While homework seems to be playing a more elaborate role in the lives of many students, it is not necessarily getting any more effective at helping students improve their academic performance. With the exception of reading with children in primary school, there has been no significant positive correlation between homework and academic achievement in younger students. When students reach secondary school, a moderate amount of homework has been shown to improve grades, but it should not exceed 120 minutes per night (10 minutes per night, per grade). Unfortunately, many teachers are assigning too much homework due to school policies and mistaken notions of effectiveness.

First of all, homework should generally fall under one of three categories, as outlined by author Alfie Kohn: “It should help prepare students for an upcoming topic, give them practice in a newly learned skill or allow for individualized application through research or an independent study” (read an article about it here: http://bit.ly/cKm1nv). In other words, homework should be applicable to current classroom topics and is encouraged to be active and engaging.
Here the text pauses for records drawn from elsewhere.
/-- R119, R349, R352 to R359, R422, R423, R443 and the frame of a launch's events: a team of a cluster of one placed with R357's state on a
core that the teams over there leave and whose L1 drops its non-owned words, a starved launch, the grid rule's save of the team parked
longest, the completion record and word (stated for host memory), a node's commit of one staged line and its rollback within and beyond
its budget, and a contract's release, whose ring is pinned, in its slot or a free one where there is one, and overrun. -/
def Obligations.LaunchesAndContracts : Prop :=
  (∀ s a l o os ps s1, findLaunch s a.a = some l → l.undisp = o :: os → l.coop = false → l.cw = 1 → l.ch = 1 →
    dispatchable s l = true → itsTurn s l = true → fitsOn s l a.b = some (ps, s1) →
    let gone := fun (tid : Nat) => s.teams.any fun u => u.core = a.b && teamOver s u && u.tid = tid
    ∃ t, happens .teamDispatch a s t ∧ t = { s with
      nextId := s.nextId + 1, fresh := s.fresh + l.hdr.groups
      mem := { s.mem with l1 := s.mem.l1.filter fun e => !(e.1 / 2 ^ 48 = a.b && !e.2.owned) }
      ctxs := t.ctxs
      teams := s.teams.filter (fun u => !gone u.tid) ++ [newTeam l s.nextId o a.b]
      groups := s.groups.filter (fun g => !gone g.tid) ++ ps.zipIdx.map fun p => newGroup l s.nextId o p.2 p.1
      splits := s.splits.filter (fun x => !gone x.tid) ++ ps.zipIdx.map fun p => newSplit l s.nextId p.2 p.1.1
      shadows := s.shadows ++ (t.groups.filter fun g => g.tid = s.nextId && g.twin.isSome && !g.exited).map fun g =>
        { tid := s.nextId, gi := g.gi, g := g, masks := masksOf t s.nextId g.gi }
      launches := s.launches.map fun k =>
        if k.id = l.id then
          { k with undisp := k.undisp.filter fun n => n ≠ o, begun := true, starved := false, gridRule := false }
        else k } ∧
    (t.ctxs.map fun c => { c with unchecked := 0 }) = (s.ctxs.map fun c => { c with unchecked := 0 }) ∧
    newTeam l s.nextId o a.b =
      { tid := s.nextId, launch := l.id, ordinal := o, core := a.b, cluster := o, cbDice := (newTeam l s.nextId o a.b).cbDice } ∧
    ∀ k p, let g := newGroup l s.nextId o k p
      let x := newSplit l s.nextId k p.1
      g.vregs = [] ∧ g.sregs = [] ∧ g.preds = [] ∧ g.lstat = [] ∧ g.rule = l.hdr.rule ∧ g.exited = false ∧
      x.pc = l.code + BitVec.ofNat 64 l.hdr.entry ∧ x.lset = fullMask l.hdr.width ∧ x.amask = x.lset ∧ x.st = .ready ∧ x.stack = []) ∧
  (∀ s a l, findLaunch s a.a = some l → wantsCore s l = true → nextFits s l = false →
    happens .dispatchStarvation a s { s with launches := s.launches.map fun k => if k.id = l.id then { k with starved := true } else k }) ∧
  (∀ s a l, findLaunch s a.a = some l → l.coop = false → l.undisp ≠ [] → canPlace s l = false →
    let parked := fun (u : Team) => u ∈ s.teams ∧ u.launch = l.id ∧ u.stopping = false ∧ u.retired = false ∧ gridParked s u = true
    (∃ u, parked u) → ∃ u, parked u ∧ (∀ k, parked k → u.parkedAt.getD s.clock ≤ k.parkedAt.getD s.clock) ∧
    happens .gridRuleSave a s { s with
      teams := s.teams.map fun k => if k.tid = u.tid then { k with stopping := true, drain := false } else k
      launches := s.launches.map fun k => if k.id = l.id then { k with gridRule := true } else k }) ∧
  (∀ s a l H W T, findLaunch s a.a = some l → l.complete = false → l.rollback = none → teamsOver s l = true →
    ¬(l.node = true ∧ l.replayable = true ∧ l.status = 0) → ctxLive s l.ctx = true → l.status ≠ 4 → l.contract = none →
    l.recDone = false → acknowledged s l.ctx → l.crec ≠ 0#64 → l.cword ≠ 0#64 → inHost s l.ctx l.crec 64 H → translateNow s 0 l.ctx l.cword 2 = .ok T → T.tier = 2 → T.pa = W →
    stillMemory s → W % 4 = 0 → W + 4 ≤ H ∨ H + 64 ≤ W →
    ∃ t, happens .launchCompletion a s t ∧
      t = { s with
        mem := { s.mem with hostMem := t.mem.hostMem, l2 := t.mem.l2, writeBacks := t.mem.writeBacks }, fresh := t.fresh
        launches := s.launches.map fun k => if k.id = l.id then { k with complete := true } else k
        rings := s.rings.map fun k => if l.ring = some k.idx then { k with begun := k.begun.filter fun n => n ≠ l.id } else k } ∧
      readNum t.mem.hostMem H 4 = (l.status + 256 * l.cause + 65536 * l.tcause) % 2 ^ 32 ∧ readNum t.mem.hostMem (H + 4) 4 = 0 ∧
      readNum t.mem.hostMem (H + 8) 8 = l.teamsDone % 2 ^ 64 ∧ readNum t.mem.hostMem (H + 16) 8 = l.replays % 2 ^ 64 ∧
      readNum t.mem.hostMem (H + 24) 8 = l.saves % 2 ^ 64 ∧
      readNum t.mem.hostMem (H + 32) 4 / 2 = (if l.released then 1 else 0) ∧
      (readNum t.mem.hostMem (H + 32) 4 % 2 = 1 → ∃ k, k < 5 ∧ readNum t.mem.hostMem (H + 44 + 4 * k) 4 = 0xFFFFFFFF) ∧ readNum t.mem.hostMem W 4 = l.cval.toNat ∧
      ∀ x, ¬(H ≤ x ∧ x < H + 36) → ¬(H + 44 ≤ x ∧ x < H + 64) → ¬(W ≤ x ∧ x < W + 4) →
        readByte t.mem.hostMem x = readByte s.mem.hostMem x) ∧
  (∀ s a l g, findLaunch s a.a = some l → l.complete = false → l.node = true → l.replayable = true → l.status = 0 → l.rollback = none →
    teamsOver s l = true → ctxLive s l.ctx = true → (s.mem.staged.filter fun g => g.launch = l.id) = [g] → g.words.length = 16 →
    stillMemory s → (∀ q ∈ s.mem.locks, q.stage ≠ some l.id) →
    let ws := (upTo 16).map fun k => (64 * g.line + 4 * k, g.words.getD k (0#32, 0#16))
    roomy s.mem ws →
    ∃ t, happens .nodeCommit a s t ∧
      wordsPut { s.mem with staged := s.mem.staged.filter fun g => g.launch ≠ l.id } t.mem ws ∧
      t = { s with
        mem := t.mem, fresh := t.fresh
        launches := s.launches.map fun k => if k.id = l.id then { k with replayable := false } else k }) ∧
  (∀ s a l r, findLaunch s a.a = some l → l.rollback = some r → ctxLive s l.ctx = true →
    nothingToRepost s (fun u => u.launch = l.id) → ∃ t, happens .nodeRollback a s t ∧
      t = { s with
        mem := t.mem, teams := t.teams, groups := t.groups, splits := t.splits, ctxs := t.ctxs
        images := s.images.filter fun m => m.team.launch ≠ l.id
        dev := { s.dev with outbox := s.dev.outbox ++ [.rollback l.ctx r.info0.toNat r.pc.toNat] }
        launches := s.launches.map fun k =>
          if k.id = l.id then
            if l.replays < l.budget then
              { k with replays := k.replays + 1, rollback := none, undisp := upTo (k.gx * k.gy * k.gz), savedTeams := [], teamsDone := 0,
                       gridGen := 0 }
            else { k with rollback := none, undisp := [], savedTeams := [], status := 4, cause := 0xB5, tcause := r.cause.toNat }
          else k } ∧
      withoutTeams s t (fun u => u.launch = l.id) ∧ t.mem.staged = s.mem.staged.filter fun g => g.launch ≠ l.id) ∧
  (∀ s a c, findContract s a.a = some c → (s.contracts.filter fun k => k.num = c.num) = [c] → c.gone = false →
    (∀ n, c.running = some n → happens .contractRelease a s { s with
      contracts := s.contracts.map fun k =>
        if k.num = c.num then { k with pending := true, releaseAt := s.clock, overlap := min 0xFFFFFFFF (k.overlap + 1) } else k
      launches := s.launches.map fun l => if l.id = n then { l with rt := true } else l }) ∧
    (c.running = none → c.released = false → (∀ k ∈ s.contracts, k.num ≠ c.num → k.pending = false) →
      (s.rings.filter fun q => q.pinned).length < 24 → pins s c.ring fun n rs => happens .contractRelease a s { s with
        nextId := n, rings := rs
        contracts := s.contracts.map fun k =>
          if k.num = c.num then { k with released := true, pending := false, releaseAt := s.clock } else k })) ∧
  ∀ s a c n l, findContract s a.a = some c → c.running = some n → findLaunch s n = some l → l.rt = true →
    happens .contractOverrun a s { s with
      contracts := s.contracts.map fun k => if k.num = c.num then { k with overrun := min 0xFFFFFFFF (k.overrun + 1) } else k
      launches := s.launches.map fun k => if k.id = l.id then { k with rt := false, cls := 1 } else k }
Second of all, homework should be differentiated. Considering that all students are on different levels in the classroom, their work should correspond to that; meaning students who are ahead of the class should have more challenging homework, while students who need extra support should receive more practice or homework that will help them grasp the concepts better. If you find that your child is struggling to complete homework every night, talk to his or her teacher and communicate your concerns.

As we have already mentioned, it is important not to overload students with homework. If your child is in grade 9 and spends upwards of three hours per night on homework, then it may be too much. Homework should be engaging and appropriate for your child’s level. If you have questions or concerns about the amount of homework your child is assigned, you should ask a teacher to see the school’s current homework policy.